- **DATA TO USE**:
================================
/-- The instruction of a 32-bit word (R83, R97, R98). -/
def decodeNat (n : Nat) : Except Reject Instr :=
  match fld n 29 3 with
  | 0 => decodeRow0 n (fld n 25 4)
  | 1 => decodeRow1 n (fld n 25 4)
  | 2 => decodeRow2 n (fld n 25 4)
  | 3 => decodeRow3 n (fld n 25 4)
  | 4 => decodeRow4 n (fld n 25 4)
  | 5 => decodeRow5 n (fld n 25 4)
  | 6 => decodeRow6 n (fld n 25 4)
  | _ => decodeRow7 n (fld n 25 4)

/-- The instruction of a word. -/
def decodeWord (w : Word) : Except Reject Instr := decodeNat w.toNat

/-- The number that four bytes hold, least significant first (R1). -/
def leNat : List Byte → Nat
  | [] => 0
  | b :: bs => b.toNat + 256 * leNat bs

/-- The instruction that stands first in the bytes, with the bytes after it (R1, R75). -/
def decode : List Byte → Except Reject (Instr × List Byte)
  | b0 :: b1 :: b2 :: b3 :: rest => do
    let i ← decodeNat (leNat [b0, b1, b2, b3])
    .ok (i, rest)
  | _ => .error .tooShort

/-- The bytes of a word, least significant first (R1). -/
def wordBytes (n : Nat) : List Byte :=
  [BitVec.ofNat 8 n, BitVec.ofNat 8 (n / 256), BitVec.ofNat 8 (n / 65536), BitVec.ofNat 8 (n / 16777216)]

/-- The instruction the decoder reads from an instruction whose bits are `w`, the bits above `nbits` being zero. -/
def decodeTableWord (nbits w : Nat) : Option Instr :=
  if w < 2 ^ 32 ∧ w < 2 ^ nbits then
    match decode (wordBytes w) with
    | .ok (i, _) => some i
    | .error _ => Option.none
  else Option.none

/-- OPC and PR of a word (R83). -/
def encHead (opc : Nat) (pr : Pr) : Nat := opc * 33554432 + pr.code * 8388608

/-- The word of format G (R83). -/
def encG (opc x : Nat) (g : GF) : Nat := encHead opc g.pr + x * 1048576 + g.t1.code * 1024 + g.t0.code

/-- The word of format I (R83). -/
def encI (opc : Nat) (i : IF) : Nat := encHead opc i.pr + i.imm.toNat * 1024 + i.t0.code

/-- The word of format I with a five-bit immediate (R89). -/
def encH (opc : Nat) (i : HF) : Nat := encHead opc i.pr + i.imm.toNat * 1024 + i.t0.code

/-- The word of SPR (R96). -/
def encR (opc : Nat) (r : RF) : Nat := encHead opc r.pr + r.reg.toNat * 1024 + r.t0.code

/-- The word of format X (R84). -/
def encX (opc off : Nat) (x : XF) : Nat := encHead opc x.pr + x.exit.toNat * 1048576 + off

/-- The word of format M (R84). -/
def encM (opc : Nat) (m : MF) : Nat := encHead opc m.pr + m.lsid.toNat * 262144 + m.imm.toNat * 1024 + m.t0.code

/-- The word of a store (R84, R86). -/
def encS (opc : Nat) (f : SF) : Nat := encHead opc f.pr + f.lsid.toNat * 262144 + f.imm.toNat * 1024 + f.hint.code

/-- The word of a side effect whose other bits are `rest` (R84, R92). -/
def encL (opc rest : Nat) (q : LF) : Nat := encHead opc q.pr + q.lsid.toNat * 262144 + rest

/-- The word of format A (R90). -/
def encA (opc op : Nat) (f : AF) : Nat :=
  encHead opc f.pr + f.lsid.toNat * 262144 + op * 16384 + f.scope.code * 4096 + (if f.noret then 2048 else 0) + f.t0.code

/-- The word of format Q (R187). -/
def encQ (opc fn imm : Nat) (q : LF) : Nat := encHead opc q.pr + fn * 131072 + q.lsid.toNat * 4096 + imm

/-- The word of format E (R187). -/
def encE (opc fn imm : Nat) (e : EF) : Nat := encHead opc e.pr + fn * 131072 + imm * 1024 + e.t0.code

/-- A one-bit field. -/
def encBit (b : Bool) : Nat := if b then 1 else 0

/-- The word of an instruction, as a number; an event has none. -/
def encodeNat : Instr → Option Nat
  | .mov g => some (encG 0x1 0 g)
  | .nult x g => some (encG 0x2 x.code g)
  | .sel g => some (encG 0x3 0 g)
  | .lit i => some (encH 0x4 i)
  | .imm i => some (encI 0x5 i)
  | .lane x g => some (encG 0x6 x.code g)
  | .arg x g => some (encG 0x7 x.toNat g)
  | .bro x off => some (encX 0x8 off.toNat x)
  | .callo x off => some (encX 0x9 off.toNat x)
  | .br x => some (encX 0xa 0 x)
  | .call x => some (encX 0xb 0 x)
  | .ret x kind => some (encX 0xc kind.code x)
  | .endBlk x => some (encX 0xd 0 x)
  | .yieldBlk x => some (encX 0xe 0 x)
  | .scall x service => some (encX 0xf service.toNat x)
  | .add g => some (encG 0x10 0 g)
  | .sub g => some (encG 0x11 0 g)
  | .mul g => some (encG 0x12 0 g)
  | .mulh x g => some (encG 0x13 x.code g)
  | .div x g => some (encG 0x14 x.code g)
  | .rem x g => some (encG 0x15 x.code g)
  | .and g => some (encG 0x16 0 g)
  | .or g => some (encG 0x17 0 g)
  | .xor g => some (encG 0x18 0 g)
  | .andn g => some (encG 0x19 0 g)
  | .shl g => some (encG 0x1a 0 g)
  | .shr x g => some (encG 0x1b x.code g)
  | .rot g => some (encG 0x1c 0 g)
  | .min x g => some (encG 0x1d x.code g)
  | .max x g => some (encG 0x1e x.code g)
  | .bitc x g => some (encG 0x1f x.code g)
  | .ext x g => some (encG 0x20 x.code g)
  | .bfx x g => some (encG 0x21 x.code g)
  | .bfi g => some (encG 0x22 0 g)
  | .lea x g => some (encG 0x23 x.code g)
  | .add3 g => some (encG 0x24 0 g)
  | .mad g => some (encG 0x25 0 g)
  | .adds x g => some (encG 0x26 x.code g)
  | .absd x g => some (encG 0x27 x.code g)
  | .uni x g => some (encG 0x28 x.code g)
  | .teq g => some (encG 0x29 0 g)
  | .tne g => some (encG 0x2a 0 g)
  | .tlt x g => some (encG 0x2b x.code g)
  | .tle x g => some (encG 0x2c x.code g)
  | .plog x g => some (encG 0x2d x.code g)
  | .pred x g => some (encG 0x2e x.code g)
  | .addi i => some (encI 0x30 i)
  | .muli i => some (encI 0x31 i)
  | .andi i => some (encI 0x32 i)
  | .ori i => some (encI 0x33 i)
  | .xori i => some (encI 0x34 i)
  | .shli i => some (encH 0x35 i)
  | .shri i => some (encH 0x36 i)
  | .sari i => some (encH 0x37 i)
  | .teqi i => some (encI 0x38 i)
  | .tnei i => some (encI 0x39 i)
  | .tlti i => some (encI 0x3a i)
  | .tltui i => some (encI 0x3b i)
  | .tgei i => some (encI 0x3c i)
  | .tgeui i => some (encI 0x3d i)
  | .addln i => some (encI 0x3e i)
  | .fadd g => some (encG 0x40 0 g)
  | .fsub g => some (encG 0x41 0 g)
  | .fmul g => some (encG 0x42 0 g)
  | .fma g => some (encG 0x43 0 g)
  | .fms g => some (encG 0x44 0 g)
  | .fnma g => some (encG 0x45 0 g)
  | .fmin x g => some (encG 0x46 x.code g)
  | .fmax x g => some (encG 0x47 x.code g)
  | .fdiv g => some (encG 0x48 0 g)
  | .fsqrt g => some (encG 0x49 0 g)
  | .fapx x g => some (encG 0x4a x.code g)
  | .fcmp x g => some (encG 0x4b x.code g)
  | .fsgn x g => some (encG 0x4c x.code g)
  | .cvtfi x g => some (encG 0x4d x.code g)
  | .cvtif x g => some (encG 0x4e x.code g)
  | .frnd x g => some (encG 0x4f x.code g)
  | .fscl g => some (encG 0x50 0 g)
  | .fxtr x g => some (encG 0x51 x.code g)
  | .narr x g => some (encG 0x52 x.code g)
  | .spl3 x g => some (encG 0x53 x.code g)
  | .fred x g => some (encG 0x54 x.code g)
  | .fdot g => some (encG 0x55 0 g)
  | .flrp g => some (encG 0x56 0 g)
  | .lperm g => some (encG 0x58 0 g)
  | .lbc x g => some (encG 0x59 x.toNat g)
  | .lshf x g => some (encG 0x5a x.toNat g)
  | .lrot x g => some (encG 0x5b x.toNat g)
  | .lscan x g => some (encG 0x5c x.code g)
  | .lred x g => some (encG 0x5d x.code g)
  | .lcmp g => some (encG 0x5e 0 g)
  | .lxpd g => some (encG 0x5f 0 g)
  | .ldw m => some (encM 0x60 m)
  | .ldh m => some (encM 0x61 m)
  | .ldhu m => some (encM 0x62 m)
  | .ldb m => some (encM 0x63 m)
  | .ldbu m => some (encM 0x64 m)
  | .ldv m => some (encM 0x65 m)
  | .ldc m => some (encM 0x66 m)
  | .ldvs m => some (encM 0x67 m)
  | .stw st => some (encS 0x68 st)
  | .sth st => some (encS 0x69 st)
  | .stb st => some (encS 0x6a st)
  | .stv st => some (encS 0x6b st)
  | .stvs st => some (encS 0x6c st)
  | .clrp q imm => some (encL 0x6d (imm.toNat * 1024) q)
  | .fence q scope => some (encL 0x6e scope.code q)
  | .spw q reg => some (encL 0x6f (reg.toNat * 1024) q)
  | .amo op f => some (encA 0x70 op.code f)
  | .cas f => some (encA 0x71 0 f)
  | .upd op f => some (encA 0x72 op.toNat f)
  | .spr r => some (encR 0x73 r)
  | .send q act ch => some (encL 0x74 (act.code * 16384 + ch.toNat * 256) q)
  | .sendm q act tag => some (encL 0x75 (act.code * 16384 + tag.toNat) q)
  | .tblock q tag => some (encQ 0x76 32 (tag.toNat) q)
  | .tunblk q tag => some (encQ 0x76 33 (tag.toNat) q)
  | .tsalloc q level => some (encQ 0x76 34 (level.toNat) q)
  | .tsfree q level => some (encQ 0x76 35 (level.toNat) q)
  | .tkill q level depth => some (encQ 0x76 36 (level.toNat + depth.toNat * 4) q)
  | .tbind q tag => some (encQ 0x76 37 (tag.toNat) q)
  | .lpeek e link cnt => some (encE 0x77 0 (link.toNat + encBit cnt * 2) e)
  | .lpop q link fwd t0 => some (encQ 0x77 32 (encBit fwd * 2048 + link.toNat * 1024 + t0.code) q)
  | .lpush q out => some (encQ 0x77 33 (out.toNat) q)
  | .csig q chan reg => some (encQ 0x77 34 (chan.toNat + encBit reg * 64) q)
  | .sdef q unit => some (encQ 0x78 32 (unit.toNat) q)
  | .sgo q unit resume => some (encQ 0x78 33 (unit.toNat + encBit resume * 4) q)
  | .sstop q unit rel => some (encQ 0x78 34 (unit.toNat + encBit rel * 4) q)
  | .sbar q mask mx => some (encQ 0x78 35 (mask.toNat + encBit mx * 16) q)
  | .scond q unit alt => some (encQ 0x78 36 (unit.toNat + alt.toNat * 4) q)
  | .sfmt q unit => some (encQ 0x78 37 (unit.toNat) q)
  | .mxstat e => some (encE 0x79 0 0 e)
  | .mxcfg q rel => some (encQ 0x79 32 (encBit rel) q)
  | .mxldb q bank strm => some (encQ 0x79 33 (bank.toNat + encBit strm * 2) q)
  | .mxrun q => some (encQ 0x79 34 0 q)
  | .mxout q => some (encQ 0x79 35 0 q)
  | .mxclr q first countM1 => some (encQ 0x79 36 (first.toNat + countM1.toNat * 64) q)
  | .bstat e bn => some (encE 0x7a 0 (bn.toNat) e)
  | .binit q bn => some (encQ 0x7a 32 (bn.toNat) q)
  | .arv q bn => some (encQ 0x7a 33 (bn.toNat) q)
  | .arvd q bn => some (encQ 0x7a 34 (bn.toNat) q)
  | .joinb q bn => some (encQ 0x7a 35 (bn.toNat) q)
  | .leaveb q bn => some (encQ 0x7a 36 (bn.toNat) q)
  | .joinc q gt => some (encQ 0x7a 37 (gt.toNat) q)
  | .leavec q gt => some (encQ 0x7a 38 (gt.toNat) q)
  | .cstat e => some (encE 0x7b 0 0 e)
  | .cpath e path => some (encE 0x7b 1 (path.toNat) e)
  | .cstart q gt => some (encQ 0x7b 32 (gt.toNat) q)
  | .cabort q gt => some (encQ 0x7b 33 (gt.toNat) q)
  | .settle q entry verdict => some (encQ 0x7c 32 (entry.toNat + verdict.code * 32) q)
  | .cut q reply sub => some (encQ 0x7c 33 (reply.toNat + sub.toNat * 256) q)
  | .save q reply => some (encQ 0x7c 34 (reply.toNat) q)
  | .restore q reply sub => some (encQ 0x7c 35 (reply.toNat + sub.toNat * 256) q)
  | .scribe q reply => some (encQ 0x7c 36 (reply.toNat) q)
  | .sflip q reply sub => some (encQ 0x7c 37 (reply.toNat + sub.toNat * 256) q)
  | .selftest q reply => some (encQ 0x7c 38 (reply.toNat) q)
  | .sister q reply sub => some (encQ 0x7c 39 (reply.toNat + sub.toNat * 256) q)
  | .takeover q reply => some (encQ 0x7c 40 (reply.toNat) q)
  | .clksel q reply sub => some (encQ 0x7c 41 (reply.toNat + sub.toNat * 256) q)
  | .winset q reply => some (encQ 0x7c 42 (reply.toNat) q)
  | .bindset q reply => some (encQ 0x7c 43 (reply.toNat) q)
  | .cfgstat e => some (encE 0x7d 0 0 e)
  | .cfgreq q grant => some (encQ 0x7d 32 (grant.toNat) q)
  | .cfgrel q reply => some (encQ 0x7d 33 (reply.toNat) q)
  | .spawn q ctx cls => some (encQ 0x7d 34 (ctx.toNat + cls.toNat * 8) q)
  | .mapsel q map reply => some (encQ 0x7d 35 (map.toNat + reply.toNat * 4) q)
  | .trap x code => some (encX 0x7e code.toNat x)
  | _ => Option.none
================================
- **WHAT THE EXERCISE ASKS**: Please give only the number of lines above that contain "match".

- **SOLVED EXERCISE**: 2